## Your goal
Return every line of the listing below so that it matches the original exactly.

## Material provided
────────
theorem marklistAnswer_cases (m : Message) (k : Works) : k.Answer m (marklistAnswer m k) := by
  unfold marklistAnswer
  split
  · rename_i st h
    exact .refused (channelTargetSized_error h)
  · split
    · rename_i st hl
      exact .refused (Works.dictationLetter_error hl)
    · rename_i i hl
      exact .reported accepts_ok fun fit => markListBody_length_le fit i

/-! ### TAKE and transcription -/

theorem Works.takeFrom_accepts {k k' : Works} {st : Store} {errs : List CellError} {i count : Nat} {r : Reply}
    (h : k.takeFrom st errs i count = .ok (r, k')) : r.status.accepts := by
  unfold Works.takeFrom at h
  dsimp only at h
  split at h
  · simp at h
  · simp only [Except.ok.injEq, Prod.mk.injEq] at h
    obtain ⟨rfl, -⟩ := h
    exact okOrClamped_accepts _

theorem takeAnswer_cases {errs : List CellError} {m : Message} {s : State} {p : Reply × Works}
    (h : takeAnswer errs m s = .ok p) : s.works.Answer m p := by
  unfold takeAnswer at h
  split at h
  · rename_i st hc
    simp only [Except.ok.injEq] at h
    exact h ▸ .refused (deviceChecks_refuses hc)
  · rename_i hc
    have done := deviceChecks_done hc
    split at h
    · simp only [Except.ok.injEq] at h
      exact h ▸ .refused (by simp [Status.accepts])
    · rename_i i found
      split at h
      · simp only [Except.ok.injEq] at h
        exact h ▸ .refused (by simp [Status.accepts])
      · obtain ⟨⟨st, body⟩, k'⟩ := p
        exact .carried (Works.takeFrom_accepts h) (Works.takeFrom_body_length_le h)
          (.take s.store errs i _ _ _ k' done found h)

theorem loadAnswer_cases (m : Message) (k : Works) : k.Answer m (loadAnswer m k) := by
  unfold loadAnswer
  split
  · rename_i st h
    exact .refused (channelTarget_error h)
  · rename_i c h
    have names := channelTarget_names h
    split
    · exact .refused (by simp [Status.accepts])
    · split
      · split
        · rename_i closed
          exact .ok_of_request (Nat.zero_le _) (.load m c names closed)
        · exact .refused (by simp [Status.accepts])
      · exact .refused (by simp [Status.accepts])

theorem unloadAnswer_cases (m : Message) (k : Works) : k.Answer m (unloadAnswer m k) := by
  unfold unloadAnswer
  split
  · rename_i st h
    exact .refused (channelTargetSized_error h)
  · rename_i c h
    have names := channelTargetSized_names h
    split
    · exact .reported accepts_ok fun _ => Nat.zero_le _
    · rename_i opened
      split
      · exact .refused (by simp [Status.accepts])
      · rename_i plays
        exact .ok_of_request (Nat.zero_le _) (.unload m c names opened plays)

theorem playBytes_length_le (p : Option Nat) : (playBytes p).length ≤ maxBody :=
  small_le_maxBody (by cases p <;> simp [playBytes])

theorem playAnswer_cases (m : Message) (k : Works) : k.Answer m (playAnswer m k) := by
  unfold playAnswer
  split
  · rename_i st h
    exact .refused (channelTarget_error h)
  · rename_i c h
    have names := channelTarget_names h
    split
    · rename_i st hr
      exact .refused (Works.transcriptionRefusal_refuses hr)
    · rename_i hr
      obtain ⟨opened, plays⟩ := Works.transcriptionRefusal_eq_none hr
      split
      · exact .refused (by simp [Status.accepts])
      · rename_i on hb
        have request := Works.Request.play m c on names opened plays
        unfold Works.play at request ⊢
        split
        · exact .refused (by simp [Status.accepts])
        · exact .refused (by simp [Status.accepts])
        · exact .ok_of_request (playBytes_length_le _) (by simpa [*] using request)

theorem haltAnswer_cases (m : Message) (k : Works) : k.Answer m (haltAnswer m k) := by
  unfold haltAnswer
  split
  · rename_i st h
    exact .refused (channelTargetSized_error h)
  · rename_i c h
    have names := channelTargetSized_names h
    split
    · exact .reported accepts_ok fun _ => Nat.zero_le _
    · rename_i opened
      split
      · exact .refused (by simp [Status.accepts])
      · rename_i plays
        refine .of_request ?_ ?_ (.halt m c names opened plays)
        · unfold Works.haltChan
          split <;> exact accepts_ok
        · unfold Works.haltChan
          split
          · exact playBytes_length_le _
          · exact playBytes_length_le _
          · exact Nat.zero_le _

theorem stepAnswer_cases (m : Message) (k : Works) : k.Answer m (stepAnswer m k) := by
  unfold stepAnswer
  split
  · rename_i st h
    exact .refused (channelTargetSized_error h)
  · rename_i c h
    have names := channelTargetSized_names h
    split
    · rename_i st hr
      exact .refused (Works.transcriptionRefusal_refuses hr)
    · rename_i hr
      obtain ⟨opened, plays⟩ := Works.transcriptionRefusal_eq_none hr
      have request := Works.Request.step m c (leSigned m.body) names opened plays
      unfold Works.stepChan at request ⊢
      dsimp only at request ⊢
      split
      · exact .refused (by simp [Status.accepts])
      · exact .refused (by simp [Status.accepts])
      · split
        · exact .carried (okOrClamped_accepts _) (small_le_maxBody (by simp)) (by simpa [*] using request)
        · exact .reported (okOrClamped_accepts _) fun _ => Nat.zero_le _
────────
## Written response
theorem marklistAnswer_cases (m : Message) (k : Works) : k.Answer m (marklistAnswer m k) := by
  unfold marklistAnswer
  split
  · rename_i st h
    exact .refused (channelTargetSized_error h)
  · split
    · rename_i st hl
      exact .refused (Works.dictationLetter_error hl)
    · rename_i i hl
      exact .reported accepts_ok fun fit => markListBody_length_le fit i

/-! ### TAKE and transcription -/

theorem Works.takeFrom_accepts {k k' : Works} {st : Store} {errs : List CellError} {i count : Nat} {r : Reply}
    (h : k.takeFrom st errs i count = .ok (r, k')) : r.status.accepts := by
  unfold Works.takeFrom at h
  dsimp only at h
  split at h
  · simp at h
  · simp only [Except.ok.injEq, Prod.mk.injEq] at h
    obtain ⟨rfl, -⟩ := h
    exact okOrClamped_accepts _

theorem takeAnswer_cases {errs : List CellError} {m : Message} {s : State} {p : Reply × Works}
    (h : takeAnswer errs m s = .ok p) : s.works.Answer m p := by
  unfold takeAnswer at h
  split at h
  · rename_i st hc
    simp only [Except.ok.injEq] at h
    exact h ▸ .refused (deviceChecks_refuses hc)
  · rename_i hc
    have done := deviceChecks_done hc
    split at h
    · simp only [Except.ok.injEq] at h
      exact h ▸ .refused (by simp [Status.accepts])
    · rename_i i found
      split at h
      · simp only [Except.ok.injEq] at h
        exact h ▸ .refused (by simp [Status.accepts])
      · obtain ⟨⟨st, body⟩, k'⟩ := p
        exact .carried (Works.takeFrom_accepts h) (Works.takeFrom_body_length_le h)
          (.take s.store errs i _ _ _ k' done found h)

theorem loadAnswer_cases (m : Message) (k : Works) : k.Answer m (loadAnswer m k) := by
  unfold loadAnswer
  split
  · rename_i st h
    exact .refused (channelTarget_error h)
  · rename_i c h
    have names := channelTarget_names h
    split
    · exact .refused (by simp [Status.accepts])
    · split
      · split
        · rename_i closed
          exact .ok_of_request (Nat.zero_le _) (.load m c names closed)
        · exact .refused (by simp [Status.accepts])
      · exact .refused (by simp [Status.accepts])

theorem unloadAnswer_cases (m : Message) (k : Works) : k.Answer m (unloadAnswer m k) := by
  unfold unloadAnswer
  split
  · rename_i st h
    exact .refused (channelTargetSized_error h)
  · rename_i c h
    have names := channelTargetSized_names h
    split
    · exact .reported accepts_ok fun _ => Nat.zero_le _
    · rename_i opened
      split
      · exact .refused (by simp [Status.accepts])
      · rename_i plays
        exact .ok_of_request (Nat.zero_le _) (.unload m c names opened plays)

theorem playBytes_length_le (p : Option Nat) : (playBytes p).length ≤ maxBody :=
  small_le_maxBody (by cases p <;> simp [playBytes])

theorem playAnswer_cases (m : Message) (k : Works) : k.Answer m (playAnswer m k) := by
  unfold playAnswer
  split
  · rename_i st h
    exact .refused (channelTarget_error h)
  · rename_i c h
    have names := channelTarget_names h
    split
    · rename_i st hr
      exact .refused (Works.transcriptionRefusal_refuses hr)
    · rename_i hr
      obtain ⟨opened, plays⟩ := Works.transcriptionRefusal_eq_none hr
      split
      · exact .refused (by simp [Status.accepts])
      · rename_i on hb
        have request := Works.Request.play m c on names opened plays
        unfold Works.play at request ⊢
        split
        · exact .refused (by simp [Status.accepts])
        · exact .refused (by simp [Status.accepts])
        · exact .ok_of_request (playBytes_length_le _) (by simpa [*] using request)

theorem haltAnswer_cases (m : Message) (k : Works) : k.Answer m (haltAnswer m k) := by
  unfold haltAnswer
  split
  · rename_i st h
    exact .refused (channelTargetSized_error h)
  · rename_i c h
    have names := channelTargetSized_names h
    split
    · exact .reported accepts_ok fun _ => Nat.zero_le _
    · rename_i opened
      split
      · exact .refused (by simp [Status.accepts])
      · rename_i plays
        refine .of_request ?_ ?_ (.halt m c names opened plays)
        · unfold Works.haltChan
          split <;> exact accepts_ok
        · unfold Works.haltChan
          split
          · exact playBytes_length_le _
          · exact playBytes_length_le _
          · exact Nat.zero_le _

theorem stepAnswer_cases (m : Message) (k : Works) : k.Answer m (stepAnswer m k) := by
  unfold stepAnswer
  split
  · rename_i st h
    exact .refused (channelTargetSized_error h)
  · rename_i c h
    have names := channelTargetSized_names h
    split
    · rename_i st hr
      exact .refused (Works.transcriptionRefusal_refuses hr)
    · rename_i hr
      obtain ⟨opened, plays⟩ := Works.transcriptionRefusal_eq_none hr
      have request := Works.Request.step m c (leSigned m.body) names opened plays
      unfold Works.stepChan at request ⊢
      dsimp only at request ⊢
      split
      · exact .refused (by simp [Status.accepts])
      · exact .refused (by simp [Status.accepts])
      · split
        · exact .carried (okOrClamped_accepts _) (small_le_maxBody (by simp)) (by simpa [*] using request)
        · exact .reported (okOrClamped_accepts _) fun _ => Nat.zero_le _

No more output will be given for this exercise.